Koleżanki zawsze zazdrościły mi szczupłej sylwetki. Taki metabolizm i koniec. Zresztą sporo się ruszałam. Lubię pływać i tańczyć, więc dość regularnie spalałam nagromadzone zapasy.
Byłam uzależniona od pysznego i wykwintnego jedzenia. Nie tylko od słodkości. Od wszystkiego, co drogie i dobrze przyrządzone.
Jak długo tak wytrzymam?
– Ale czym tu się martwić? – dziwiły się koleżanki, z zazdrością przyglądając się, jak pochłaniam ogromny stek z pieczonymi ziemniakami i sałatką z suszonych pomidorów, a zapijam to dużym kielichem czerwonego wina.

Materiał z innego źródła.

-- ==== Sys2Proof/Machine/Collective.lean ====
section
/-! DEFINITION. Crew commands (spec/14): the COLLECTIVE kind from its issue to its commit, entry, strokes and scans, aborts
and their settling, helper runs; the gathering of a restore (spec/17), which runs by the same rules. Rows ALL_REDUCE,
REDUCE_SCATTER, ALL_GATHER, COLLECTIVE_BROADCAST, ALL_TO_ALL, BARRIER, ENTER, STROKE, SCAN, CREW_ABORT, STROKE_TIMEOUT and
ABORT_SETTLE. -/
namespace Sys2Proof.Machine

/-! ### The plan of a COLLECTIVE (R270 to R273) -/

/-- The COLLECTIVE record of a command. -/
def Command.collRec (c : Command) : Option CollRec :=
  match c.param with
  | .collective r => if c.kind = 3 then some r else none
  | _ => none

/-- Element format of a COLLECTIVE record (R270). -/
def collFmt : Nat → Fmt
  | 0 => .w64 | 1 => .fp32 | 2 => .bf16 | 3 => .e4m3 | 4 => .e5m2 | _ => .bytes

/-- An operation with a sum. -/
def CollRec.reduces (r : CollRec) : Bool := r.op == opAllReduce || r.op == opReduceScatter

/-- Bytes of one element of a record's format. -/
def CollRec.elemBytes (r : CollRec) : Nat := (collFmt r.format).width / 8

/-- The plan of this module for a COLLECTIVE; `none` when it is not a member. Data without a sum moves as bytes (R271,
R276). -/
def State.collJob (s : State) (cmd : Command) (r : CollRec) : Option CollJob :=
  match s.crew? cmd.target with
  | none => none
  | some cr =>
    let self := s.selfIndex cmd.target
    let fast := r.reduces && s.effMode cmd (cmd.outputs.headD none32) == 3
    if self < cr.members.length then
      some { crew := cmd.target, cr := cr, self := self, op := r.op, tree := s.useTree cr r, root := r.root,
             elements := if r.reduces then r.elements else r.elements * r.elemBytes, bf16 := fast,
             width := if !r.reduces then 1 else if fast then 2 else 8,
             packet := if !r.reduces then 4096 else if fast then 2048 else 512 }
    else none

/-! ### The package stage (R272) -/

/-- Element `e` of a member's package-stage sum over its inputs, as contributed: W64, or a BF16 code in the fast mode. -/
def packElem (fmt : Fmt) (anchor : Int) (fast : Bool) (rds : List (Nat → Byte)) (e : Nat) : Elem × Sat :=
  let acc :=
    if fmt = .w64 then
      ((⟨(rds.map (fun rd => toSigned 64 (leNat ((List.range 8).map (fun i => rd (8 * e + i)))))).foldl (· + ·) 0, false, false, false⟩ : Acc),
       Sat.zero)
    else Acc.zero.enterAll anchor (rds.map (fun rd => fmt.load rd e))
  let out := if fast then (let x := acc.1.leave anchor .bf16; ((⟨(x.1 : Nat), 0⟩ : Elem), x.2)) else acc.1.narrow
  (out.1, acc.2.add out.2)

/-- What a member contributes to a COLLECTIVE, with the counts of its package stage. -/
def State.contribution (s : State) (c : Fin 4) (cmd : Command) (r : CollRec) (j : CollJob) : List Elem × Sat :=
  let rd (k : Nat) : Nat → Byte := s.objByte (cmd.inputs.getD k none32) c
  if r.reduces then
    let rds := (List.range r.inputsUsed).map rd
    let x := (List.range r.elements).map (packElem (collFmt r.format) (s.anchorOf (cmd.outputs.headD none32)) j.bf16 rds)
    (x.map Prod.fst, (x.map Prod.snd).foldl Sat.add Sat.zero)
  else
    let n := if r.op = opBarrier then 0 else if r.op = opAllToAll then j.cr.members.length * j.elements
      else if r.op = opBroadcast ∧ j.self ≠ j.root then 0 else j.elements
    ((List.range n).map (fun i => ⟨((rd 0 i).toNat : Nat), 0⟩), Sat.zero)

/-- What a COLLECTIVE reads of its inputs on this member (R271). -/
def collInputs (cmd : Command) (r : CollRec) (members self : Nat) : List ObjPart :=
  if r.op = opBarrier ∨ (r.op = opBroadcast ∧ self ≠ r.root) then []
  else ((cmd.inputs.take r.inputsUsed).filter (· != none32)).map (fun h =>
    (h, 0, (if r.op = opAllToAll then members else 1) * r.elements * r.elemBytes))

/-! ### Progress (R274, R275, R277) -/

/-- Close the entry of a crew command once the last ENTER it waits for has arrived. -/
def State.noteEntry (s : State) (c : Fin 4) (before after : List Nat) (since : Nat) : State :=
  if !before.isEmpty && after.isEmpty then s.bump (Key.collEntryWaitTicks c) (s.now - since) else s

/-- Send what a running COLLECTIVE has ready. -/
def State.collPump (s : State) (c : Fin 4) (q : Fin 8) : State :=
  match s.run c q with
  | none => s
  | some r =>
    match r.cmd.collRec, r.crew with
    | some p, some k =>
      if r.phase ≠ .running ∨ k.sig = 0 then s
      else match s.collJob r.cmd p with
        | none => s
        | some j =>
          let x := s.pumpColl (runOwner c q) c j k
          (x.1.modRun c q (fun r => { r with crew := some x.2 })).drainFails
    | _, _ => s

Ich miny jeszcze bardziej rzedły, kiedy nie odmawiałam sobie deseru w postaci delikatnego sufletu czekoladowego czy sernika z musem malinowym.
Czym tu się martwić? No cóż, choćby tym, jak długo wytrzymam to finansowo. Bo na te wszystkie frykasy wydawałam naprawdę dużo. Przy pensji sekretarki, którą odbierałam co miesiąc, moja miłość do smakołyków (zwłaszcza przyrządzanych w drogich restauracjach przez dobrych kucharzy) była zabójcza dla budżetu. A ja miałam wymagania. To, co jadłam i piłam, zawsze musiało być „na poziomie”.

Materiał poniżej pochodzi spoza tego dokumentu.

-- ==== Sys2Proof/Machine/Preempt.lean ====
section
/-! DEFINITION. Pre-emption (spec/02, R38 to R40, R285), the configuration CRC (spec/19, R388 to R391) and the hold of a
mismatch (R363); writes the module itself makes of covered entries. -/
namespace Sys2Proof.Machine

/-! ### Pre-emption -/

/-- Kill one unshielded command for a pre-emption; a `NO_RERUN` command tears its context down as a RELEASE does (R38). -/
def State.preemptKill (s : State) (c : Fin 4) (q : Fin 8) : State :=
  match s.run c q with
  | none => s
  | some r =>
    if !r.running || r.cmd.shielded || s.cstate c == cxTearing then s
    else if bit r.cmd.flags 1 then
      (s.log sevWarning c 0x01 r.entry.command Key.killCount r.entry.command).beginTeardown c 0xFF r.entry.command
    else s.killRun c q

/-- Pre-empt a RESIDENT context: issue stops, unshielded commands are killed, and it is PREEMPTED once none runs (R39,
R285). -/
def State.preemptCtx (s : State) (c : Fin 4) : State :=
  if s.cstate c ≠ cxResident then s
  else ((s.modCtx c (fun x => { x with preempting := true })).forEach allQueues (fun s q => s.preemptKill c q)).settlePreempt c

/-! ### The configuration CRC (R388) -/

/-- Keys of the entries of one row, with type, size. -/
def DictEntry.keys (e : DictEntry) : List (Nat × DictEntry) :=
  (List.range (e.indexHi + 1 - e.indexLo)).flatMap (fun i =>
    (List.range (e.subHi + 1 - e.subLo)).map (fun j => ((e.indexLo + i) * 256 + e.subLo + j, e)))

/-- An entry the configuration CRC covers: access RWC or CMT. -/
def DictEntry.covered (e : DictEntry) : Bool := e.access == .rwc || e.access == .cmt

/-- Whether a key names a covered entry. -/
def keyCovered (k : Nat) : Bool := match dictFind k with | some e => e.covered | none => false

/-- The covered entries in ascending order of index and sub-index. -/
def coveredKeys : List (Nat × DictEntry) :=
  sortBy (fun (a b : Nat × DictEntry) => decide (a.1 ≤ b.1)) ((dictAll.filter DictEntry.covered).flatMap DictEntry.keys)

/-- Value bytes of an entry as a read returns them. -/
def State.entryBytes (s : State) (k : Nat) (e : DictEntry) : List Byte :=
  if e.type.scalar then leBytes e.bytes (s.reg k) else s.bulkBytes k 0 e.bytes

/-- Result of a pass (R388). -/
def State.configCrcNow (s : State) : Nat :=
  crc32c (coveredKeys.flatMap (fun x =>
    leBytes 2 (x.1 / 256) ++ leBytes 1 (x.1 % 256) ++ leBytes 1 x.2.type.code ++ s.entryBytes x.1 x.2))

/-- The reference committed; at ST9 the CRC of the defaults (R389). -/
def State.crcReference (s : State) : Nat :=
  match s.acc.crcRef with
  | some v => v
  | none => ({ s with regs := [], bulk := [] }.setReg Key.moduleCoord (s.power.straps % 8)).configCrcNow

abbrev crcMatch : Nat := 1
abbrev crcStale : Nat := 2
abbrev crcMismatch : Nat := 3

/-- CONFIG_CRC_MISMATCH (R363, R390): once an excursion it is raised and every RESIDENT context is pre-empted. -/
def State.raiseMismatch (s : State) : State :=
  let s := (s.setReg Key.configCrcState crcMismatch).modAcc (fun a => { a with staleSince := none })
  if s.acc.excursion then s
  else
    let s := (s.modAcc (fun a => { a with excursion := true })).logModule 0x60 sevModule 0x13 Key.configCrcState crcMismatch
    s.forEach allCtx State.preemptCtx

/-- Contexts are held by a mismatch until the CRC matches again (R363). -/
def State.configHeld (s : State) : Bool := s.acc.excursion

/-- An accepted write of a covered entry sets STALE and disarms a comparison not yet decided (R389). -/
def State.noteCovered (s : State) : State :=
  (s.setReg Key.configCrcState crcStale).modAcc (fun a => { a with
    crcArmed := false, crcPassArmed := false, staleSince := some (a.staleSince.getD s.now) })

/-- The module itself writes a covered entry (R391). -/
def State.selfWrite (s : State) (k v : Nat) : State :=
  let s := (s.setReg k v).takeEffect k
  if s.reg Key.configCrcState = crcMatch then
    let ref := s.configCrcNow
    ((s.modAcc (fun a => { a with crcRef := some ref })).log sevInfo noCtx 0x13 none32 k v)
  else s.raiseMismatch

end Sys2Proof.Machine
end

Mój facet zupełnie mnie nie rozumiał. On zadowalał się mielonką i pasztetem turystycznym z puszki. Ja, jeśli już musiałam jeść pasztet – to najlepiej francuski z kaczki, a jeśli wędlinę – to szynkę parmeńską albo najdroższe salami. Kończyło się to tak, że w połowie miesiąca brakowało mi na wszystko. Jednak kiedy tylko znowu dostawałam kasę, od razu biegłam do drogich delikatesów, żeby zrobić wielkie zakupy na kolejne uczty. Dopiero wtedy byłam szczęśliwa.
Tylko francuski szampan
Konrad najpierw myślał, że jestem snobką, bo kiedy kupowaliśmy wino, to tylko z napisem „reserva”, czyli starsze i droższe; jak czekoladę, to szwajcarską, a gdy rybę, to łososia lub jesiotra. Wreszcie pojął, że nie chodzi mi o to, aby obnosić się z „bogactwem”, tylko o… moje kubki smakowe.
– Nie będziesz chciał pić w sylwestra ruskiego szampana za cztery złote, kiedy spróbowałeś prawdziwego francuskiego albo chociaż dobre włoskie musujące wino – tłumaczyłam mu.
– E tam, jedno i drugie to kwas i cienkusz – zawyrokował mój mało wymagający narzeczony. – Ja tam wolę piwo albo czystą.
Kiedyś pokłóciliśmy się, bo większość wakacyjnego budżetu wydałam na jedzenie w restauracjach. Nie chciałam na tym oszczędzać. To była chyba najważniejsza część mojej przyjemności z wakacji. No właśnie… Czy było dla mnie coś ważniejszego od jedzenia? Chyba nie. Nic dziwnego, że Konrad był zazdrosny.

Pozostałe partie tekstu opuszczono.